We continue to look to broaden our product offering by leveraging our core gas to power skills. The Board is determined to seek out sensible business expansion as a way to enhance shareholder value whilst retaining CMM as our priority investment area. Each investment in new business areas is designed to give us an improved quality of earnings with more predictable and longer term cash flows. The acquisition of Seven Star Natural Gas Ltd ("Seven Star") in May 2011 has provided two conventional onshore gas licences where we intend to deploy the same operating model and equipment that we have on CMM sites through the construction of mid-sized gas to power plants.
In addition Alkane has already started moving into biogas and power response which together contributed 20% of turnover in the first half.
Half Year Results
Revenue increased by 63% to £5.0m (2010: £3.1m), driven by higher CMM output and rising selling prices compared with the same period last year. In addition, we are reporting the first revenue from our biogas business, which has delivered its first power plant with income in the period of £0.7m.
Profit before tax, after adjusting for the one-off advisory and professional fees incurred in completing the acquisition of Seven Star, increased by 36% to £0.89m (2010: £0.65m), reflecting the benefit of higher prices and additional output. The published profit before tax is £0.72m (2010: £0.65m).
The pricing environment has been positive with an average electricity selling price for the period of £49/MWh (2010: £43/MWh) an increase of 14% on the same period last year.
Gross profit was £2.2m in the period, up 22% (2010: £1.8m). Gross margin was 44%, down from 59% in the same period last year, however no margin has been taken to date on the sale of the biogas power plant and if this element is excluded gross margin was 52%. The decline in the gross margin was due to several factors. Cost of sales, excluding depreciation, have increased, partly reflecting the increase in sales volume, but also reflecting higher pumping costs as we increase vacuum at our sites in order to maximise the volume of CMM recovered. Also included in cost of sales is the gas purchased for the power response business, which rose due to increased production. Depreciation increased by 51% to £1,075k (2010: £710k) as we continued to invest in new sites and major overhauls.
We continue to manage our cost base prudently. While administrative expenses rose by 8% to £1.2m (2010: £1.1m), these now represent 24% of revenue compared to 37% last year. The average interest rate paid was reduced to 5.9% (2010: 7.3%).
EBITDA was up 34% to £1.95m (2010: £1.45m) in the period which represents an EBITDA margin of 39% (2010: 47%). Excluding the biogas business, EBITDA margins were flat at 48% (2010: 49%).
Our balance sheet remains strong with net assets rising to £19.9m (2010: £16.6m), with modest gearing of 17% (2010: 14%) and net debt of £3.4m (2010: £2.4m). The Board is comfortable with the current level of debt and will look to take advantage of debt funding as facilities are made available and there is clear visibility of future cash flows.
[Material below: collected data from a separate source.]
/-! ### Executing an entry (R230, R231, R234) -/

def State.modEntry (s : State) (id : Nat) (f : CopyEntry → CopyEntry) : State := { s with entries := amMod f s.entries id }
/-- Whether a word lies in local or own-rank global memory of the device. -/
def ownWord (s : State) (a : Nat) : Bool :=
  decide (a < 2 ^ 57) || (decide (2 ^ 63 ≤ a) && a / 2 ^ 43 % 2 ^ 20 == s.dev.rank)
/-- The checks before any data moves. -/
def State.entryOk (s : State) (e : CopyEntry) : Bool :=
  let b := e.bytes
  let h := entHeader b
  let red := entRed b
  let size := if red = 2 then 2 else 4
  let live := fun (a : Nat) (k : SyncKind) => ownWord s a && (match s.wordPA e.asid a .rd with
    | some pa => s.mem.live pa == some k
    | none => false)
  let counter := fun (a : Nat) => ownWord s a && (match s.counterPlace e.asid a with
    | some (.mem pa) => s.mem.live pa == some .counter
    | some _ => true
    | none => false)
  bitsOf h 46 2 == 0 && bitsOf h 28 4 == 0 && bitsOf h 15 1 == 0 && field b 56 6 == 0 && decide (entKind b ≤ 3) && decide (red ≤ 10)
    && entClass b != 3 && !(entKind b == 3 && red != 0)
    && !(entKind b == 1 && red != 0 && ((entOp b 0).toNat % size != 0 || (entOp b 1).toNat % size != 0 || (entOp b 2).toNat % size != 0))
    && (match entClass b with
        | 1 => live (field b 32 8) .counter
        | 2 => live (field b 32 8) .barrier
        | _ => true)
    && (!entTriggered b || counter (field b 40 8))
/-- Whether an armed entry's counter has reached its threshold. -/
def State.triggered (s : State) (e : CopyEntry) : Bool :=
  let n := match s.counterPlace e.asid (field e.bytes 40 8) with
    | some (.mem pa) => (s.wordAt pa).toNat
    | some (.window off) => (s.windowWord (off / 8)).toNat
    | _ => 0
  decide (field e.bytes 48 8 ≤ n)
/-- Where the transfers of an entry begin (R373): a COPY's source and destination. -/
def CopyEntry.sourceBase (e : CopyEntry) : Option Nat := if entKind e.bytes = 1 then some (entOp e.bytes 1).toNat else none
def CopyEntry.destBase (e : CopyEntry) : Option Nat := if entKind e.bytes = 1 then some (entOp e.bytes 0).toNat else none
/-- Ask other ranks for source bytes. -/
def State.askSource (s : State) (id : Nat) (e : CopyEntry) (l : List (DWord × HomeOp)) : State :=
  let asks : List Ask := l.map fun x => farAsk 0 x.1 x.2
  let base := e.sourceBase
  let r := s.sendAsks e.who.core (.copy id) 0 none asks none 0 base
  let wait := r.2.map fun x => (x.2, (l.zip asks).filterMap fun y => if s.askKey e.who.core base y.2 == x.1 then some (y.1.1, 0) else none)
  r.1.modEntry id fun y => { y with wait := wait }
/-- Perform a plan's writes. -/
def State.runPlan (s : State) (id : Nat) (e : CopyEntry) (ws : List CopyWr) (fault : Bool) (total : Nat) (beyond : Bool) : State :=
  let r := s.enginePuts e.who e.destBase ws []
  let t := r.1.sendAsks e.who.core (.copy id) 0 none r.2.1 none 0 e.destBase
  let s1 := t.1.modEntry id fun y => { y with
    executed := true, total := total, status := if fault || r.2.2 then 4 else y.status, acks := t.2.map (·.2) }
  let s2 := match beyond, e.queue with
    | true, some q => s1.setSticky q 3 e.index
    | _, _ => s1
  s2.wakeUp (.copyEntryComplete id)
/-- An entry ends before its data is written, with the bytes it would have written (R231). -/
def State.entryFail (s : State) (id : Nat) (e : CopyEntry) (status : Nat) : State :=
  (s.modEntry id fun y => { y with total := s.entryTotal e }).entryDone id status
/-- Serve a missing page for an entry: it goes on, fails, or waits (R234). -/
def State.entryPage (s : State) (id : Nat) (e : CopyEntry) (a : DWord) (n : Nat) : State × Option Bool :=
  s.serveRange (e.engine / 24) a.toNat n e.launch e.asid (((s.launch e.launch).map (·.rcb)).getD 0) (.copy id)
/-- The first write whose local page is missing. -/
def State.missingWrite (s : State) (e : CopyEntry) (ws : List CopyWr) : Option CopyWr :=
  ws.find? fun x => match s.localVA e.asid x.addr.toNat with
    | none => false
    | some v => (pageParts v.2 x.bytes.length).any fun p => match s.leafOf (devWho v.1 e.launch) v.1 p.1 with
      | .error _ => true
      | .ok _ => false
/-- Perform a plan, once its pages are there. -/
def State.runWrites (s s1 : State) (id : Nat) (e : CopyEntry) (ws : List CopyWr) (fault : Bool) (total : Nat) (beyond : Bool) : State :=
  match s.missingWrite e ws with
  | none => (if fault then (s1.noteAddr (entOp e.bytes 0)).noteAddr (entOp e.bytes 1) else s1).runPlan id e ws fault total beyond
  | some x =>
    let r := s.entryPage id e x.addr x.bytes.length
    match r.2 with
    | some true => r.1.wakeUp (.copyEntryComplete id)
    | some false => s1.runPlan id e (ws.takeWhile fun y => y.addr != x.addr) true total beyond
    | none => r.1
/-- An entry executes as far as it can: it waits for pages and for other ranks. -/
def State.executeEntry (s : State) (id : Nat) (e : CopyEntry) : State :=
  match s.planEntry e with
  | .bad => s.entryFail id e 5
  | .ask l => s.askSource id e l
  | .page a n =>
    let r := s.entryPage id e a n
    (match r.2 with
     | some true => r.1.wakeUp (.copyEntryComplete id)
     | some false => r.1.entryFail id e 4
     | none => r.1)
  | .run s1 ws fault total beyond => s.runWrites s1 id e ws fault total beyond
  | .overflow s1 ws total beyond a => s.runWrites (s1.modEntry id fun y => { y with overflow := some a }) id e ws true total beyond
/-- The words an entry's checks look at: its completion target and its trigger counter, with the first page of them that is missing (R230,
R234). -/
def State.missingWord (s : State) (e : CopyEntry) : Option DWord :=
  let words := (if entClass e.bytes = 1 || entClass e.bytes = 2 then [field e.bytes 32 8] else [])
    ++ (if entTriggered e.bytes then [field e.bytes 40 8] else [])
  (words.map (BitVec.ofNat 64)).find? fun a => a.toNat % 8 == 0 && (match s.localVA e.asid a.toNat with
    | none => false
    | some v => decide (v.2 < Config.timelineBase) && (match s.leafOf (devWho v.1 e.launch) v.1 v.2 with
        | .error _ => true
        | .ok _ => false))
/-- The step a taken entry is at once its records are read: BADPKT, armed, or executed (R230). -/
def State.admitEntry (s : State) (id : Nat) (e : CopyEntry) : State :=
  if !s.entryOk e then s.entryFail id e 5
  else if entTriggered e.bytes then
    let s1 := s.modEntry id fun y => { y with armed := true, unstarted := false, total := s.entryTotal e }
    if s.triggered e then s1.wakeUp (.triggeredEntryFire id) else s1
  else (s.modEntry id fun y => { y with unstarted := false }).executeEntry id { e with unstarted := false }
/-- Start an entry that has been taken: the words its checks need, the records of a tensor copy, then its checks (R230, R237). -/
def State.startEntry (s : State) (id : Nat) : State :=
  match amGet s.entries id with
  | none => s
  | some e =>
    let wait := fun (x : State) => x.modEntry id fun y => { y with unstarted := true }
    let page := fun (a : DWord) (n : Nat) =>
      let r := s.entryPage id e a n
      match r.2 with
      | some true => (wait r.1).wakeUp (.copyEntryComplete id)
      | some false => r.1.entryFail id e 4
      | none => wait r.1
    match s.missingWord e with
    | some a => page a 8
    | none =>
      if entKind e.bytes = 2 && e.recs.isNone && s.entryOk e then
        match s.tensorRecords e.who e.far (entOp e.bytes 0) (entOp e.bytes 1) with
        | .ok x => (s.modEntry id fun y => { y with recs := some x }).admitEntry id { e with recs := some x }
        | .error (.ask l) => wait (s.askSource id e l)
        | .error (.page a n) => page a n
        | .error _ => s.entryFail id e 4
      else s.admitEntry id e
/-- An entry that is neither armed nor executed goes as far as it can. -/
def State.tryEntry (s : State) (id : Nat) : State :=
  match amGet s.entries id with
  | none => s
  | some e =>
    if e.armed || e.executed || !e.wait.isEmpty then s
    else if e.status = 4 then s.entryFail id e 4
    else if e.unstarted then s.startEntry id
    else s.executeEntry id e
/-- An executed entry completes, once the page of its target is there (R231, R234). -/
def State.finishEntry (s : State) (id : Nat) (e : CopyEntry) : State :=
  match (if entClass e.bytes = 0 then none else s.missingWord e) with
  | none => s.entryDone id e.status
  | some a =>
    let r := s.entryPage id e a 8
    match r.2 with
    | some true => r.1.wakeUp (.copyEntryComplete id)
    | some false => r.1.entryDone id 4
    | none => r.1
/-- Hold a new entry. -/
def State.addEntry (s : State) (e : CopyEntry) : State × Nat :=
  ({ s with entries := amSet s.entries s.nextEntry e, nextEntry := s.nextEntry + 1 }, s.nextEntry)
/-- The team of the group that issued an entry: of the group that holds its slot, or of a team it has left (R234). -/
def State.entryTeam (s : State) (b : List Byte) : Option Nat :=
  if (entToken b).isNone then none
  else
    match ofLocid (entLoc b) with
    | none => none
    | some (c, sl) =>
      match (if s.serial (gkey c sl) = entSerial b then s.group (gkey c sl) else none) with
      | some g => some g.team
      | none => (s.head.teams.find? fun t => t.2.core == c && t.2.gone.contains (sl, entSerial b)).map (·.1)
/-- A new entry of a queue or of a unit 1 node. -/
def newEntry (queue : Option Nat) (index : Nat) (bytes : List Byte) (asid launch node engine : Nat) (team : Option Nat) : CopyEntry :=
  { queue := queue, index := index, bytes := bytes, asid := asid, launch := launch, node := node, engine := engine, team := team,
    armed := false, landed := 0, total := 0, far := [], wait := [], acks := [], executed := false, status := 1 }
Cash flow from operations has increased to £2.1m (2010: £1.5m). In addition, we raised £1.0m of new equity on the acquisition of Seven Star in May. Cash outflows include the on-going roll out programme of new CMM sites with capital expenditure running at £1.9m (2010: £2.2m) and payments of £0.3m for the acquisition of Seven Star and associated due diligence fees.
Operations
The following table shows our continued progress:
|
2009 installed capacity |
Projects commissioned in 2010
|
2010 installed capacity |
Projects under development in 2011 |
Total |
|
|
|
|
|
|
|
MW |
MW |
MW |
MW |
MW |
CMM generation |
17 |
7 |
24 |
4 |
28 |
Power response |
7 |
1 |
8 |
- |
8 |
Gas supply (equivalent MW) |
6 |
- |
6 |
- |
6 |
Total |
30 |
8 |
38 |
4 |
42 |
|
|
|
|
|
|
Coal Mine Methane
We traded from 12 sites throughout the period. CMM accounts for the majority of our output, and has seen a 32% increase in electricity generation to 68GWh (2010: 51GWh), as we benefit from the full year impact of sites opened last year. We have now commissioned our first new site in 2011, Calverton, which started to export to the grid in July. A second site, at Gedling, has been drilled and we are on track to open a site at Pontycymmer early in 2012. We remain on track to deliver around 4MW of new CMM capacity by the year end.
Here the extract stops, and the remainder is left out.